## YOUR INSTRUCTIONS
Return only the lines of the listing below that run from the line with "def State.cfgRecords (s" through the line with "once with the", both ends included, exactly as written.
Top of EXERCISE MATERIAL
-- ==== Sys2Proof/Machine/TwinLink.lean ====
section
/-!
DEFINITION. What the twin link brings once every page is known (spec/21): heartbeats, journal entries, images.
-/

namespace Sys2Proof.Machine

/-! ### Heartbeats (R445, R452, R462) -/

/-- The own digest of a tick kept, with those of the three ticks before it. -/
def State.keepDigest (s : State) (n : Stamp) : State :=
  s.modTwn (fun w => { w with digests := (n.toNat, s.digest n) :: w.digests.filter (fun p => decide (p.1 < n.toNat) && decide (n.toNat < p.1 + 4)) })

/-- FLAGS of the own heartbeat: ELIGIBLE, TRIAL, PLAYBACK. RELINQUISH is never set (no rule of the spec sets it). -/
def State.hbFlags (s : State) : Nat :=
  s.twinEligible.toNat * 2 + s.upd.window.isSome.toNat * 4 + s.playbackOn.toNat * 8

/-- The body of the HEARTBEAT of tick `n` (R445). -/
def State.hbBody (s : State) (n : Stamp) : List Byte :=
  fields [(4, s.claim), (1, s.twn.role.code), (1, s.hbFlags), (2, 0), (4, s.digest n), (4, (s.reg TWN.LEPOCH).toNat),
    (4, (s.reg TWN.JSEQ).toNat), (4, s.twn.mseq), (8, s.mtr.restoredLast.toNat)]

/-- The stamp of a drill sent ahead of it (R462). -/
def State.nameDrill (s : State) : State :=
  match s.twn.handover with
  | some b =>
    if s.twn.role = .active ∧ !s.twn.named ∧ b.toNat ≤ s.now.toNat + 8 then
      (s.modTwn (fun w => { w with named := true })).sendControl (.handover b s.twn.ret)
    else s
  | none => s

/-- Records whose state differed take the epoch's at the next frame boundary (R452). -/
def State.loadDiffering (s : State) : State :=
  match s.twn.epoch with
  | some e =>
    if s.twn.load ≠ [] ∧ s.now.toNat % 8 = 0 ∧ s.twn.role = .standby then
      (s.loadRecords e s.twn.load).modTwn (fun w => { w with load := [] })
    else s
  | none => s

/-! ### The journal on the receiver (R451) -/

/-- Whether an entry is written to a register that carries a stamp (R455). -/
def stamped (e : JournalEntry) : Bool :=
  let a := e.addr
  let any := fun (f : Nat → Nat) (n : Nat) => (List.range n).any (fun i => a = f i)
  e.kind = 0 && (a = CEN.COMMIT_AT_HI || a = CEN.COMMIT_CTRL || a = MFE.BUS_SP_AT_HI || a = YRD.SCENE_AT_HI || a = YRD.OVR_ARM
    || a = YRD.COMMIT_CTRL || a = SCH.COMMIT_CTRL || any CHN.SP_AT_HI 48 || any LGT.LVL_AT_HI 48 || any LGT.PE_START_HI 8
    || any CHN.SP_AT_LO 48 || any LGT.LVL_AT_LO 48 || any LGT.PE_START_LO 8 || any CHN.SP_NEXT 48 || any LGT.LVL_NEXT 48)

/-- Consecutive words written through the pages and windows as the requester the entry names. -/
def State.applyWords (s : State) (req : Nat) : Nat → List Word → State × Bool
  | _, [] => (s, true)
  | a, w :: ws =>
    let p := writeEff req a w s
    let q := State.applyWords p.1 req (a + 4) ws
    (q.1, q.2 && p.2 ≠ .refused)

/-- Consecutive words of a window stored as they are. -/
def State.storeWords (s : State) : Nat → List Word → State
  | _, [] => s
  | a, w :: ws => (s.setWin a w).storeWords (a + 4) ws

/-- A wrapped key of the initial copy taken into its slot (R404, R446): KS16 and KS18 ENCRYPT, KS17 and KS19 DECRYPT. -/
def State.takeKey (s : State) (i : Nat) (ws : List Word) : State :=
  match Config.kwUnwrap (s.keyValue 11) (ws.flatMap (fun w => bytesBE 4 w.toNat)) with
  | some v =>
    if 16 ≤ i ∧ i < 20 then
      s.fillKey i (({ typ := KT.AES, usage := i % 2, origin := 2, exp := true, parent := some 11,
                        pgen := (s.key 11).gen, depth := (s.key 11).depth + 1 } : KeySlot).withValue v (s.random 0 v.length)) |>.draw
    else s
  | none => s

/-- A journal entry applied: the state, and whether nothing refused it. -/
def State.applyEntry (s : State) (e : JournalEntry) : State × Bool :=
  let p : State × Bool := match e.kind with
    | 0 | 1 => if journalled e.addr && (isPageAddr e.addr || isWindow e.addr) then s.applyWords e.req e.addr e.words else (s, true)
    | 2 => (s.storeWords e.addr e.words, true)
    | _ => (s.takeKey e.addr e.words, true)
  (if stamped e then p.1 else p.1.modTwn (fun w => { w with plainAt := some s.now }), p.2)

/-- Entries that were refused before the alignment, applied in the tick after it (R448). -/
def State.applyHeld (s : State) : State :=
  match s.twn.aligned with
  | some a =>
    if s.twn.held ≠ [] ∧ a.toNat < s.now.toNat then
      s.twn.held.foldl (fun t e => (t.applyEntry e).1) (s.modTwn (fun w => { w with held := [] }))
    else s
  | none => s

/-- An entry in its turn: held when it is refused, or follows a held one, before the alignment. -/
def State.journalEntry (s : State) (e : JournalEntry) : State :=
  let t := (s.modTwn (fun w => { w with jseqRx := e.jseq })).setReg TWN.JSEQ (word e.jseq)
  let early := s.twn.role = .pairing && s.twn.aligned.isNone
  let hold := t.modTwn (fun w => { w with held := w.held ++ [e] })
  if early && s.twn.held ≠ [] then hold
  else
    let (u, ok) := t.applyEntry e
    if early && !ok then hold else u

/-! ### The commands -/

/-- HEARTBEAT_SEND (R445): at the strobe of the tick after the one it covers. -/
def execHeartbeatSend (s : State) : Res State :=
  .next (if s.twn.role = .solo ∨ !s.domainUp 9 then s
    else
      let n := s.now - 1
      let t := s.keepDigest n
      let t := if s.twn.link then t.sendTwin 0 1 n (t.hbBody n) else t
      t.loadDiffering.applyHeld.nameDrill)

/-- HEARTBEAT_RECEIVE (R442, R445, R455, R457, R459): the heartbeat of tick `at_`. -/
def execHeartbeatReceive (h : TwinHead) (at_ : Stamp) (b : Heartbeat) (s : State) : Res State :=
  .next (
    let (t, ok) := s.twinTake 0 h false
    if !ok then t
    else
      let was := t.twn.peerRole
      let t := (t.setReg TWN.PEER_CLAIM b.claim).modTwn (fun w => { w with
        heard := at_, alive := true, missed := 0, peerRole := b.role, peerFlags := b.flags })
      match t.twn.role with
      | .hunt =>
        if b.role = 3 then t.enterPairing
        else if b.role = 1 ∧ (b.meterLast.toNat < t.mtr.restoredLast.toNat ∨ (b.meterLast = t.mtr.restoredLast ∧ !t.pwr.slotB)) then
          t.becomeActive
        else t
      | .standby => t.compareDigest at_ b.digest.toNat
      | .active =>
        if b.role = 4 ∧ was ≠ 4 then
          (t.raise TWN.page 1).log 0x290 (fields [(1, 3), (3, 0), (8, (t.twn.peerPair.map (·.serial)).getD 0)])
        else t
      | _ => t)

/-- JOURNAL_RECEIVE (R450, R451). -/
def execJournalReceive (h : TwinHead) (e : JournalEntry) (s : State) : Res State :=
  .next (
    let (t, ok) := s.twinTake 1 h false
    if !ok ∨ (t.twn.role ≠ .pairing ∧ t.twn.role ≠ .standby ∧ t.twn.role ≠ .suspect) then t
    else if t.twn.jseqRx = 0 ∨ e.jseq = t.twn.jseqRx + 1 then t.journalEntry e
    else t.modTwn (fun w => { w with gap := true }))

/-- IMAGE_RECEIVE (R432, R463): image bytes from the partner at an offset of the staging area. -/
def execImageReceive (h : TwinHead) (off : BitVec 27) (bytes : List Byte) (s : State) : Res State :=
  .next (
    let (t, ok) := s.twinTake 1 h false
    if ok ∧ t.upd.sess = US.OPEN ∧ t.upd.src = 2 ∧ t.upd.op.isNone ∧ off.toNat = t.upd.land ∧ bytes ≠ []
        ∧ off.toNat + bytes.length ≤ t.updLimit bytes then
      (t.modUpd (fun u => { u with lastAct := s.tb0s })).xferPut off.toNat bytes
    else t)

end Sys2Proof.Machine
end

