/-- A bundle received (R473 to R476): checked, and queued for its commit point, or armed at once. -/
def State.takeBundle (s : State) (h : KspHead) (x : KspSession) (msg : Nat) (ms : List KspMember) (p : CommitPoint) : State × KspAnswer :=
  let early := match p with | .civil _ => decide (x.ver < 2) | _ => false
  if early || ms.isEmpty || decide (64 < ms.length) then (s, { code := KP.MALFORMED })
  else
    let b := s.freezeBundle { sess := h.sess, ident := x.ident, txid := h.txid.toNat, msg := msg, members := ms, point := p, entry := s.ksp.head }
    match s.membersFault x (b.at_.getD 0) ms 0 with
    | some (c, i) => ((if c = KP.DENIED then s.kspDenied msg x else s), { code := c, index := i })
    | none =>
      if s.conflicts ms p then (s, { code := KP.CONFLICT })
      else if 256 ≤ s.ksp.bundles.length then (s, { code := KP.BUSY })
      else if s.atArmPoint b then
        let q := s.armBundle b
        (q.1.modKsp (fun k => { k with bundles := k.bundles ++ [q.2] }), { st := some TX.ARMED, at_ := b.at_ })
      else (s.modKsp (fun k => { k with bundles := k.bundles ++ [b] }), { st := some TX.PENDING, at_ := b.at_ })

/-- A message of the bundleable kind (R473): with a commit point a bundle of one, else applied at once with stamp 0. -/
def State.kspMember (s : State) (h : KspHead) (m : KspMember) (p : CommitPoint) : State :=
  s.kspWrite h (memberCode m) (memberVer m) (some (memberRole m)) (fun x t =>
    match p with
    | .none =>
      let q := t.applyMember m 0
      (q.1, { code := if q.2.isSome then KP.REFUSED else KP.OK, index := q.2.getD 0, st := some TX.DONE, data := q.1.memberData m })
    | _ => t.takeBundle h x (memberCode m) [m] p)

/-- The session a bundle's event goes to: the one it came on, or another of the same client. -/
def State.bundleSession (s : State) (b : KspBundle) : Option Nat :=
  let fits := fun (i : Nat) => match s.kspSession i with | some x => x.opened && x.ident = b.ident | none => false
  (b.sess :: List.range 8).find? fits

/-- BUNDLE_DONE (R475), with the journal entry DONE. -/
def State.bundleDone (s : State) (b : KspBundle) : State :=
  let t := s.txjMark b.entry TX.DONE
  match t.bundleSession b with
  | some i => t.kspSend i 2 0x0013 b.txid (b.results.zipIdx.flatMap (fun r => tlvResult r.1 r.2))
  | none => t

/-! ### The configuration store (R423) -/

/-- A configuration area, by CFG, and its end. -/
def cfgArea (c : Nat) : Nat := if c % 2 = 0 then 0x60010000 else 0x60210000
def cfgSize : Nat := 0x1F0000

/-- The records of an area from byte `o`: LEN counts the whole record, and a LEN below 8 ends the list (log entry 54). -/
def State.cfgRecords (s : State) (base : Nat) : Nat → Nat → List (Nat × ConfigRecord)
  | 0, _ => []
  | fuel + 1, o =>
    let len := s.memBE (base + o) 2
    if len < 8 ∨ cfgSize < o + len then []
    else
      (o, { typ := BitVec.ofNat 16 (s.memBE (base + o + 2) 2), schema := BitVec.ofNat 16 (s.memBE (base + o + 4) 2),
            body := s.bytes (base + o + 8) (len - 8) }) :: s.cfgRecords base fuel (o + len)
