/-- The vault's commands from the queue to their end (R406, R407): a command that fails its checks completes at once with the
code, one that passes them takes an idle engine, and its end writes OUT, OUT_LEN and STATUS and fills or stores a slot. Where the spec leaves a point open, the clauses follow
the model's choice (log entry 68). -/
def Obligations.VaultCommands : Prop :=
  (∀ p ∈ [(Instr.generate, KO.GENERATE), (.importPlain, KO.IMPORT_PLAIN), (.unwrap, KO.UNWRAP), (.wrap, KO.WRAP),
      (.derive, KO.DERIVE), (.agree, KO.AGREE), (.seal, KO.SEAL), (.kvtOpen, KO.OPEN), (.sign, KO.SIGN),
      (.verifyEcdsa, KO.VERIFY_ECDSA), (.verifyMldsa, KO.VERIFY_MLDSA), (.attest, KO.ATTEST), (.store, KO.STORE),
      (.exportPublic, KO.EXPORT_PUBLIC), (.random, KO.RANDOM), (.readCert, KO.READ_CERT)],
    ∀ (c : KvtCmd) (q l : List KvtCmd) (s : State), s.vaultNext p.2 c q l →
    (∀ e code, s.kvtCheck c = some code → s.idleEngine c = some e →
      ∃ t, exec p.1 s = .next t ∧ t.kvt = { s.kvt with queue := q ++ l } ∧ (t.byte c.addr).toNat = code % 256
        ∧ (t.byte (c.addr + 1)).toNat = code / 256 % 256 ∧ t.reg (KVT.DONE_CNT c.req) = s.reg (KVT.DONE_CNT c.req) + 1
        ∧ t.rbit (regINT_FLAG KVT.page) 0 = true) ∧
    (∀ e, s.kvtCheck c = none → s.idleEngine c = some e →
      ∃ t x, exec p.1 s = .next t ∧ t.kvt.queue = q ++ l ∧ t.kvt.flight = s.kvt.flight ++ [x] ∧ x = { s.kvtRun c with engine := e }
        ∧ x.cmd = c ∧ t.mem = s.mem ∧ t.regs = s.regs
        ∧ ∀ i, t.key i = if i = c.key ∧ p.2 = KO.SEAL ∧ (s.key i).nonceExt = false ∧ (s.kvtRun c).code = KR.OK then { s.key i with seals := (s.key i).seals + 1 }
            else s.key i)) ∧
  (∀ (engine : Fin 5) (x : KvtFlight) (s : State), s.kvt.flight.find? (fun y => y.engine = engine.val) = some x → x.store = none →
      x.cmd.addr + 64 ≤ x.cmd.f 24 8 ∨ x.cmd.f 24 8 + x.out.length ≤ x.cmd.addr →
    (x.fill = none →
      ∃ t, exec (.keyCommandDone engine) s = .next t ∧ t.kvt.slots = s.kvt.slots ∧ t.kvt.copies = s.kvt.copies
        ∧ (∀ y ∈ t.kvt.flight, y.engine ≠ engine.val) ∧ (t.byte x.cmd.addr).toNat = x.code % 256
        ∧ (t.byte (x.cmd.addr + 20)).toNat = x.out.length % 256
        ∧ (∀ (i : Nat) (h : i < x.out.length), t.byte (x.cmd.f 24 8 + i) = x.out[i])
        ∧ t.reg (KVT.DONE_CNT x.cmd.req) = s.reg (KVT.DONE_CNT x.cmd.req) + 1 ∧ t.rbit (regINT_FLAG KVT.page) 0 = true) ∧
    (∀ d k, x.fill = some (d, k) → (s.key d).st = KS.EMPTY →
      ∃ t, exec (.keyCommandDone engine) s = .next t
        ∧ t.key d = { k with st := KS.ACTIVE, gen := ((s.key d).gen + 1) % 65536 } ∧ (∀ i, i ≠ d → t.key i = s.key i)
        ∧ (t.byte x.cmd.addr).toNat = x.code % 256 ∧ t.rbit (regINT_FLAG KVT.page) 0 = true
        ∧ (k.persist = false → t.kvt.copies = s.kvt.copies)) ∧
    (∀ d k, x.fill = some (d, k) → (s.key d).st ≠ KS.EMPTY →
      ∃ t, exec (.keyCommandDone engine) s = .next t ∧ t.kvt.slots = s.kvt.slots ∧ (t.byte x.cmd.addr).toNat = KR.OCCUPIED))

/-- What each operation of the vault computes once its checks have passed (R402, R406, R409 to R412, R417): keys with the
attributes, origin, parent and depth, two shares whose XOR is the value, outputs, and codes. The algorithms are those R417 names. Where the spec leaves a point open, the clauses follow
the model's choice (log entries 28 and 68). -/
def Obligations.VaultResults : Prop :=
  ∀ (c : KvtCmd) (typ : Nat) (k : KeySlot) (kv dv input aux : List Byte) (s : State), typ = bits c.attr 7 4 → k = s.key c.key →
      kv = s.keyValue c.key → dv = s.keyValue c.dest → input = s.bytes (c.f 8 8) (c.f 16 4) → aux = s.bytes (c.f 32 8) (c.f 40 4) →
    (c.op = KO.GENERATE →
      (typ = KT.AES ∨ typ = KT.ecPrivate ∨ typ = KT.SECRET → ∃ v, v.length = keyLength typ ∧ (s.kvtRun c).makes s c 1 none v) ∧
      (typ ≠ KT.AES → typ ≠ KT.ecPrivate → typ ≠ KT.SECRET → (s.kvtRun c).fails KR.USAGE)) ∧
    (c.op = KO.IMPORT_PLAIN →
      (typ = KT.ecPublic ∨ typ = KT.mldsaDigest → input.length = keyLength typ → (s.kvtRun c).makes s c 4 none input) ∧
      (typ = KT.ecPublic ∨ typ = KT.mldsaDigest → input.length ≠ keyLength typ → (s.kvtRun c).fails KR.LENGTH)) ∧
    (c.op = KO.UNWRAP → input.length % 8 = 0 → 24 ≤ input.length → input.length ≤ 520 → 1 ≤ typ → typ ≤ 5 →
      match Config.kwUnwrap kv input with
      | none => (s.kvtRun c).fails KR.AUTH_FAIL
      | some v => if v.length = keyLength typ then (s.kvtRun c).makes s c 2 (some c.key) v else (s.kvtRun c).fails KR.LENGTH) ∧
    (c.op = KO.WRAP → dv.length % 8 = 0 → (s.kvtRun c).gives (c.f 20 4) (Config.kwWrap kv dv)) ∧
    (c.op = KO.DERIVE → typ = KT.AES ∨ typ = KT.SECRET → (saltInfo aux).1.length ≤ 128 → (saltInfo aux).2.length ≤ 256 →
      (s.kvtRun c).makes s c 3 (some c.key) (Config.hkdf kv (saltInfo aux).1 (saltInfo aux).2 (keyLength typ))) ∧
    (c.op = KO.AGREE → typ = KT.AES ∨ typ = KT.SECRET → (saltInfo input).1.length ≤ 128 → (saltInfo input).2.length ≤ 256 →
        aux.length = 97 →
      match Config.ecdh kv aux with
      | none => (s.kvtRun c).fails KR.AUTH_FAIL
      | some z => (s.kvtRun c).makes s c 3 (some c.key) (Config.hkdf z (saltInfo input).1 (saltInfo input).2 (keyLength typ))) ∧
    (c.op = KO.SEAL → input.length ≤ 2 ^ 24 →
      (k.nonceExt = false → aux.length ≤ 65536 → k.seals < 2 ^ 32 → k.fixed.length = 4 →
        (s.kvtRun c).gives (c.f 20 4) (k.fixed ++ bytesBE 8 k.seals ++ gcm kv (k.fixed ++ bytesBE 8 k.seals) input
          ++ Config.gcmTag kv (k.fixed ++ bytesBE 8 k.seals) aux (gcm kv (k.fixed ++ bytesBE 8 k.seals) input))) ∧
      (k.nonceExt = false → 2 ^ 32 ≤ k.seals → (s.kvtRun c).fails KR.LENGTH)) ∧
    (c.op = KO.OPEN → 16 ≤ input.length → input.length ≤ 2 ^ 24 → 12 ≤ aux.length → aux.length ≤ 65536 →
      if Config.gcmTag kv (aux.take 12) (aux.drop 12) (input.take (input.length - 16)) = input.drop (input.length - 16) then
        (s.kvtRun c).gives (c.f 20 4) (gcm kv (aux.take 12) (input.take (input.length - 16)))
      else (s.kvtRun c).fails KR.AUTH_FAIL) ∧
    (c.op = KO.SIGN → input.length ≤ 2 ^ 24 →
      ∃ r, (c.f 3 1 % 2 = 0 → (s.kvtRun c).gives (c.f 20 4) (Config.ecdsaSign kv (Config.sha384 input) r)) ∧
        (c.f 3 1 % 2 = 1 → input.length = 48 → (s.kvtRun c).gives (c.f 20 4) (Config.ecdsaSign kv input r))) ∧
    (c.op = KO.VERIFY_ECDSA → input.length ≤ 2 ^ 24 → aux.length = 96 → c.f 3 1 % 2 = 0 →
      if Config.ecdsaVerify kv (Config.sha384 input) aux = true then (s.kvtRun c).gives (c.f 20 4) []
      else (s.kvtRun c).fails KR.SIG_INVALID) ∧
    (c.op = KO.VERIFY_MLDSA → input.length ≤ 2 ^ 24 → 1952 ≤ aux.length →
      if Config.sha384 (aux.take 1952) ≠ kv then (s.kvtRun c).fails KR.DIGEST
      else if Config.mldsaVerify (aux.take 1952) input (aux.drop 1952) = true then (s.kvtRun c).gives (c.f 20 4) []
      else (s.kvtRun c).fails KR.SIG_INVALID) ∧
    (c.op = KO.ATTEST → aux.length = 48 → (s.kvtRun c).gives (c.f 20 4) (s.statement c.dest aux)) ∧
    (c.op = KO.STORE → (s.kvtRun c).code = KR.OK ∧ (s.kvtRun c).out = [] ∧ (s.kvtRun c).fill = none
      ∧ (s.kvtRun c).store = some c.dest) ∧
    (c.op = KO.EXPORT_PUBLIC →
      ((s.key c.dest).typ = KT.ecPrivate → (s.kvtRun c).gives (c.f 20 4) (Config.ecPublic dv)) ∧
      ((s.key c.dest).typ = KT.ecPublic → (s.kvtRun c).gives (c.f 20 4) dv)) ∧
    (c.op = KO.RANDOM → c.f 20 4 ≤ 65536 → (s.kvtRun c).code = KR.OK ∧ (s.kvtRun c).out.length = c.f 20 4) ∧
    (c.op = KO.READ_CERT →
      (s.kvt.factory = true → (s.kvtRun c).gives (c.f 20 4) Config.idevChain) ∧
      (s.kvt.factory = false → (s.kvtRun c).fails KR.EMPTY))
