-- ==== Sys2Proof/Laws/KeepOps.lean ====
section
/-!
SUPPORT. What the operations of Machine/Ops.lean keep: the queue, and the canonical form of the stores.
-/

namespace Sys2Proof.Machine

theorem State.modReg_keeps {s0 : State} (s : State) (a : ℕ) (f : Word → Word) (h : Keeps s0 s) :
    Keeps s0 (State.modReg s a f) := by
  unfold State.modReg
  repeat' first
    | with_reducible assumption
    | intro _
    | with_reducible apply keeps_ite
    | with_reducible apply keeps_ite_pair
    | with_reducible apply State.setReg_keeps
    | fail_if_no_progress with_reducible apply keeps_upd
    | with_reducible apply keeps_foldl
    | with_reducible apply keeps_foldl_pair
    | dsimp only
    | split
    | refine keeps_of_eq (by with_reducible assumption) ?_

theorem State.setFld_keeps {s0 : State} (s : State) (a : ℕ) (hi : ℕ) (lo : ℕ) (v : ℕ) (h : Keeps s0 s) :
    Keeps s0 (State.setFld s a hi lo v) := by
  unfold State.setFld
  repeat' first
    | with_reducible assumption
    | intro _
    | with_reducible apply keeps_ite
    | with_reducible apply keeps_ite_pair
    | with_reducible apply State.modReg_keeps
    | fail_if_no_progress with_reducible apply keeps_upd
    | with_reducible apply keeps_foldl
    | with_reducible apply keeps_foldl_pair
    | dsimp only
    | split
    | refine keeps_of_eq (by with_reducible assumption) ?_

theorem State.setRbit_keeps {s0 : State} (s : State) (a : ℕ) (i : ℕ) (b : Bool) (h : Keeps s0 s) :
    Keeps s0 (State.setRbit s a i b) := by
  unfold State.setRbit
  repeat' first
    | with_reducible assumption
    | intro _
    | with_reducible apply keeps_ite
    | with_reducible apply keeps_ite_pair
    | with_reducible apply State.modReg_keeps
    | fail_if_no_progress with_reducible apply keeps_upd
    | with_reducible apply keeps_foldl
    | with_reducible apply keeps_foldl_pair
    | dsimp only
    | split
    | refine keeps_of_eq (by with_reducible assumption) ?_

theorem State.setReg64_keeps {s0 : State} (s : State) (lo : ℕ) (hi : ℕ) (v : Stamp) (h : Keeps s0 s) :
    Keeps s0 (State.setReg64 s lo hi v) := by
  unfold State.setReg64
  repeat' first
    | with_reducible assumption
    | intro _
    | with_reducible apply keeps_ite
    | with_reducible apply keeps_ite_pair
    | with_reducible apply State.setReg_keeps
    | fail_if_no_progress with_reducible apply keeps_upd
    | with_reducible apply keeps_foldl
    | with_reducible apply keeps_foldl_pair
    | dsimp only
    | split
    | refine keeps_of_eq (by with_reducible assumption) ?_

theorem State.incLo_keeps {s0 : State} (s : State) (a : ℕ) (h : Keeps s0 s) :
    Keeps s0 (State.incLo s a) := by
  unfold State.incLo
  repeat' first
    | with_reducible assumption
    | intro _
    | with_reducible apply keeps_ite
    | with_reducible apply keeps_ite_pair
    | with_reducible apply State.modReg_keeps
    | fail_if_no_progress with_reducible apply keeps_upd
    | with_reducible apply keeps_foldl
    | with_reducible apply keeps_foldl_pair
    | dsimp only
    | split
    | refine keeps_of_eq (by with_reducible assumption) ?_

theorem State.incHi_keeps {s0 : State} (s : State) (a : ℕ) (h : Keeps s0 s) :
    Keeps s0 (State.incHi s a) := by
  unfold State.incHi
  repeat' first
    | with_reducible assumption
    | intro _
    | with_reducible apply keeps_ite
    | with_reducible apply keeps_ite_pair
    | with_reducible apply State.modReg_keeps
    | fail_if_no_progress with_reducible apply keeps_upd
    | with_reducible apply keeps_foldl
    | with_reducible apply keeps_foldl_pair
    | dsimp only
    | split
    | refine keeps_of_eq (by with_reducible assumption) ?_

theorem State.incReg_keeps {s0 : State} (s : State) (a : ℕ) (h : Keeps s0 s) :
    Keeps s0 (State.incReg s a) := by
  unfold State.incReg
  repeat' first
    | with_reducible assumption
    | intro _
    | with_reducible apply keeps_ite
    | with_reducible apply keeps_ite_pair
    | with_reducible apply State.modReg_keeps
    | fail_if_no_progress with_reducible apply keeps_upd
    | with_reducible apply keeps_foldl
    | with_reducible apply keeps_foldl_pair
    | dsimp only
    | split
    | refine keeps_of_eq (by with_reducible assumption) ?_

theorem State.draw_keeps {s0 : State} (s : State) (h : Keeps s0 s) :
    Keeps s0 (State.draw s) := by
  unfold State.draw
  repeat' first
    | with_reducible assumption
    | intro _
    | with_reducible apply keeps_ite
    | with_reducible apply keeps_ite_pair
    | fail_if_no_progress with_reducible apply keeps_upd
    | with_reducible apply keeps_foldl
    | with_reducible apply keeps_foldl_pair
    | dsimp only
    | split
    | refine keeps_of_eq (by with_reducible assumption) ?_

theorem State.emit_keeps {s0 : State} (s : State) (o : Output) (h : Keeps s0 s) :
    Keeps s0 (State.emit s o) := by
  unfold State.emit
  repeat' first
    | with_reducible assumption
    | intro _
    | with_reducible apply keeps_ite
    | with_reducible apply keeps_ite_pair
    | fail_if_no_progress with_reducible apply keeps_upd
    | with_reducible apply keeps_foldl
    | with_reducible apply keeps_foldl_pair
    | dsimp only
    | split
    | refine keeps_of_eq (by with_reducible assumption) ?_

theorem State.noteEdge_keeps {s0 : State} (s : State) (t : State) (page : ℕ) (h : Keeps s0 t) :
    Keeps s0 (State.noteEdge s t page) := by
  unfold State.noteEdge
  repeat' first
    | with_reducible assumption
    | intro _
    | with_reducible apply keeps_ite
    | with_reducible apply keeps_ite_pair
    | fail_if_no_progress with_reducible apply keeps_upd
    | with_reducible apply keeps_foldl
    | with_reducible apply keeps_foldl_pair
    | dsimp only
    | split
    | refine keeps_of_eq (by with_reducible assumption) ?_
Bottom of EXERCISE MATERIAL
## TASK OUTPUT
def State.cfgRecords (s : State) (base : Nat) : Nat → Nat → List (Nat × ConfigRecord)
  | 0, _ => []
  | fuel + 1, o =>
    let len := s.memBE (base + o) 2
    if len < 8 ∨ cfgSize < o + len then []
    else
      (o, { typ := BitVec.ofNat 16 (s.memBE (base + o + 2) 2), schema := BitVec.ofNat 16 (s.memBE (base + o + 4) 2),
            body := s.bytes (base + o + 8) (len - 8) }) :: s.cfgRecords base fuel (o + len)
/-- The vault's commands from the queue to their end (R406, R407): a command that fails its checks completes at once with the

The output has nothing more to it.